Cleveland-Cliffs CEO: ‘Manufacturing Can Be Profitable, Steelmaking Can Be Profitable’
It’s impossible to miss the growth trajectory of Cleveland-Cliffs Inc. Since December 2019, the iron ore and steel producer has bought up AK Steel and most of ArcelorMittal USA, started operations at a new plant in Toledo, Ohio, and just last month announced it would enter the scrap and recycling business with the acquisition of Detroit-based Ferrous Processing and Trading Co., which operates 22 scrap processing facilities, primarily in the Midwest.
Not surprisingly, annual revenue growth for Cleveland-Cliffs, the largest flat-rolled steel producer in North America, has been positively stratospheric. In fact, “tech-like” is how Cleveland-Cliffs CEO Lourenco Goncalves described company growth last week in Cleveland, where he presented a keynote address during the annual Manufacturing & Technology Show. He pointed to company revenues that have leaped from $2 billion in 2019 to $5 billion in 2020 to an estimated $21 billion for 2021 to support his description.
“But it’s not like tech in terms of profitability, because we actually make money,” he added, eliciting chuckles from the audience. Indeed, the company’s quarterly revenues have increased for six straight quarters. And the 2021 third-quarter results, released in October, showcased record quarterly revenue of $6 billion and record net income of $1.3 billion, “proving that manufacturing can be profitable, steelmaking can be profitable,” Goncalves said.
Moreover, he said, it generates “good-paying, middle-class” jobs, citing median employee compensation of nearly $102,000 at Cleveland-Cliffs. “We have 25,547 employees as of this morning; we are in a growing mode, we are hiring. More than 20,000 employees are represented by unions,” Goncalves said.

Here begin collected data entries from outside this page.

-- ==== Sys2Proof/Machine/Ops.lean ====
section
/-! DEFINITION. The shared operations over memory, registers, pc and output, and taking a fault. -/

namespace Sys2Proof.Machine

/-- What `exec` and `step` answer. -/
abbrev Result := Host.Outcome State Fault Refusal

/-! ### Memory (20_memory.md R40, R41) -/

/-- The byte a cell list gives an address. -/
def lookupCell (a : Nat) : List Host.Cell → Byte
  | [] => Config.blankByte
  | (k, v) :: rest => if a = k then v else lookupCell a rest

/-- The cell list with a byte put at an address, in canonical form. -/
def insertCell (a : Nat) (v : Byte) : List Host.Cell → List Host.Cell
  | [] => if v = Config.blankByte then [] else [(a, v)]
  | (k, w) :: rest =>
    if a < k then (if v = Config.blankByte then (k, w) :: rest else (a, v) :: (k, w) :: rest)
    else if a = k then (if v = Config.blankByte then rest else (a, v) :: rest)
    else (k, w) :: insertCell a v rest

/-- The bounds check of both ports: no wrap, a fault (R42). -/
def Memory.checkBounds (m : Memory) (a : Nat) : Except FaultCause Unit :=
  if a < m.size then .ok () else .error (.memoryBounds a)

/-- The read port (R40). -/
def Memory.read (m : Memory) (a : Nat) : Except FaultCause Byte :=
  match m.checkBounds a with
  | .ok _ => .ok (lookupCell a m.cells)
  | .error c => .error c

/-- What the write port does to the cells once its bounds check has passed (R41). -/
def Memory.store (m : Memory) (a : Nat) (v : Byte) : Memory :=
  { m with cells := insertCell a v m.cells }

/-- The write port (R41). -/
def Memory.write (m : Memory) (a : Nat) (v : Byte) : Except FaultCause Memory :=
  match m.checkBounds a with
  | .ok _ => .ok (m.store a v)
  | .error c => .error c

/-- `n` single-byte reads at ascending addresses; the first address out of range is the one reported
(40_cycle.md R71). -/
def Memory.readSeq (m : Memory) (a : Nat) : Nat → Except FaultCause (List Byte)
  | 0 => .ok []
  | n + 1 =>
    match m.read a with
    | .error c => .error c
    | .ok v =>
      match m.readSeq (a + 1) n with
      | .error c => .error c
      | .ok vs => .ok (v :: vs)

/-! ### Registers, program counter, output -/

/-- `x[r]` (00_scope.md R13). -/
def State.reg (s : State) (r : RegIdx) : Byte := s.regs[r]

/-- `x[r] <- v` (00_scope.md R13). -/
def State.setReg (s : State) (r : RegIdx) (v : Byte) : State := { s with regs := s.regs.set r v }

/-- `SP`, that is `x[7]` (10_state.md R20). -/
def State.sp (s : State) : Byte := s.reg Config.spIndex

/-- `SP <- v`. -/
def State.setSp (s : State) (v : Byte) : State := s.setReg Config.spIndex v

/-- `pc <- t`. -/
def State.setPc (s : State) (t : Nat) : State := { s with pc := t }

/-- The sequential advance of an instruction with `count` operand bytes (40_cycle.md R74). The effects before it leave
pc at the opcode's address (R75). -/
def State.advance (s : State) (count : Nat) : State := s.setPc (s.pc + 1 + count)

/-- `Emit(v)`: append to the output stream (10_state.md R32). -/
def State.emit (s : State) (v : Byte) : State := { s with out := s.out ++ [v] }

/-- The effect of the write port on the state. -/
def State.store (s : State) (a : Nat) (v : Byte) : State := { s with mem := s.mem.store a v }

/-- `status <- Halted` (42_data_and_system.md R87). -/
def State.halt (s : State) : State := { s with status := .halted }

/-! ### Taking a fault -/

/-- Taking a fault: status becomes Faulted with a record whose pc is the faulting opcode's address, and nothing else
changes (40_cycle.md R76, 60_exceptions.md R107, R110; log 7). There is no return from it (R111). -/
def State.raise (s : State) (cause : FaultCause) : State := { s with status := .faulted ⟨s.pc, cause⟩ }

/-- One check of an instruction (00_scope.md R16): go on with its value, or raise its fault from `s`, the state before
the instruction. -/
def State.check {α : Type} (s : State) (c : Except FaultCause α) (go : α → Result) : Result :=
  match c with
  | .ok x => go x
  | .error cause => .next (s.raise cause)

/-- The numeric label of a fault's kind (60_exceptions.md R106, log 15). No program can read it. -/
def FaultCause.code : FaultCause → Nat
  | .memoryBounds _ => 1
  | .decode _ => 2
  | .registerIndex _ _ => 3
  | .stackUnderflow _ _ => 4
  | .stackOverflow _ _ => 5
  | .aluUnsupported => 6

end Sys2Proof.Machine
end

Environmental and Sustainability Commitments
Cleveland-Cliffs is placing big bets on U.S. manufacturing. Goncalves’ keynote address largely outlined moves his company is undertaking to improve its own competitiveness--as well as dispel what he clearly sees as misperceptions about U.S. manufacturing.
Among the topics he hit hard was the environment. The steelmaker has aggressive goals for reducing emissions from greenhouse gases, including a 25% reduction by 2030 from 2017 levels.
“We don't have a plan for 2050 like other companies do. We have a plan for 2022, another for 2023, 2024 all the way to 2030. Because this is as far as you can go without sounding ridiculous,” Goncalves said. Think about it, he said: 30-year commitments made back in 1991 could not have factored in many of the advances made in the intervening years – such as flip phones or the internet, for example – because they simply didn’t exist or weren’t yet public.
Nevertheless, “we are fully committed to reducing our greenhouse gas emissions,” the CEO said. He described the company’s blast furnaces as the “lowest CO2-intensive” in the industry and highlighted the use of natural gas to fuel production in the company’s new direct reduction plant in Toledo.
“We put a billion dollars in this [Toledo] plant when my company was making $2 billion in revenue,” Goncalves said. “Talk about betting the farm.”
And with the addition of a scrap recycling business to the Cleveland-Cliffs mix, “we are basically reducing the need to use carbon and reducing the generation of CO2,” Goncalves said.
The steelmaker also took aim at China’s steel industry, identifying it as the primary culprit behind steel CO2 emissions—not simply because they produce more steel, but because they produce steel using processes that pollute significantly more. China's share of global steel CO2 emissions surpasses the collective steel emissions from the rest of the world, Goncalves said.
“So, if CO2 is a proxy for global warming, and I believe it is, the problem is not in the United States,” Goncalves said. “We are not the problem. The problem is in China.”
Electric Vehicles and Infrastructure
Still, steel is “inevitable if America wants to be greener,” Goncalves said, and turned the conversation toward electric vehicles and infrastructure. The Cleveland-Cliffs CEO says his company is the largest supplier of steel to the U.S. automotive industry and has the ideal tools—namely advanced high strength steel and electrical steel—to be the primary player as the auto industry transitions to electric vehicles.
“We are working with not only the new names like Tesla, like Rivian … but also the old names like Ford, General Motors, Stellantis, Toyota, Honda, Volvo, Volkswagen,” Goncalves said.
He noted that President Biden set a goal that 50% of new passenger vehicle sales in the U.S. be EVs by 2030. “That’s a very aggressive goal. We’re right there with him.”
Sticking with the electric theme, Goncalves pointed out the opportunity for U.S. steel producers in the infrastructure bill. There’s not only $7.5 billion set aside to build a national network of plug-in electric vehicle chargers, but also $65 billion assigned to modernize the electric grid.
“And that will be done with steel from Cleveland-Cliffs,” the company CEO said.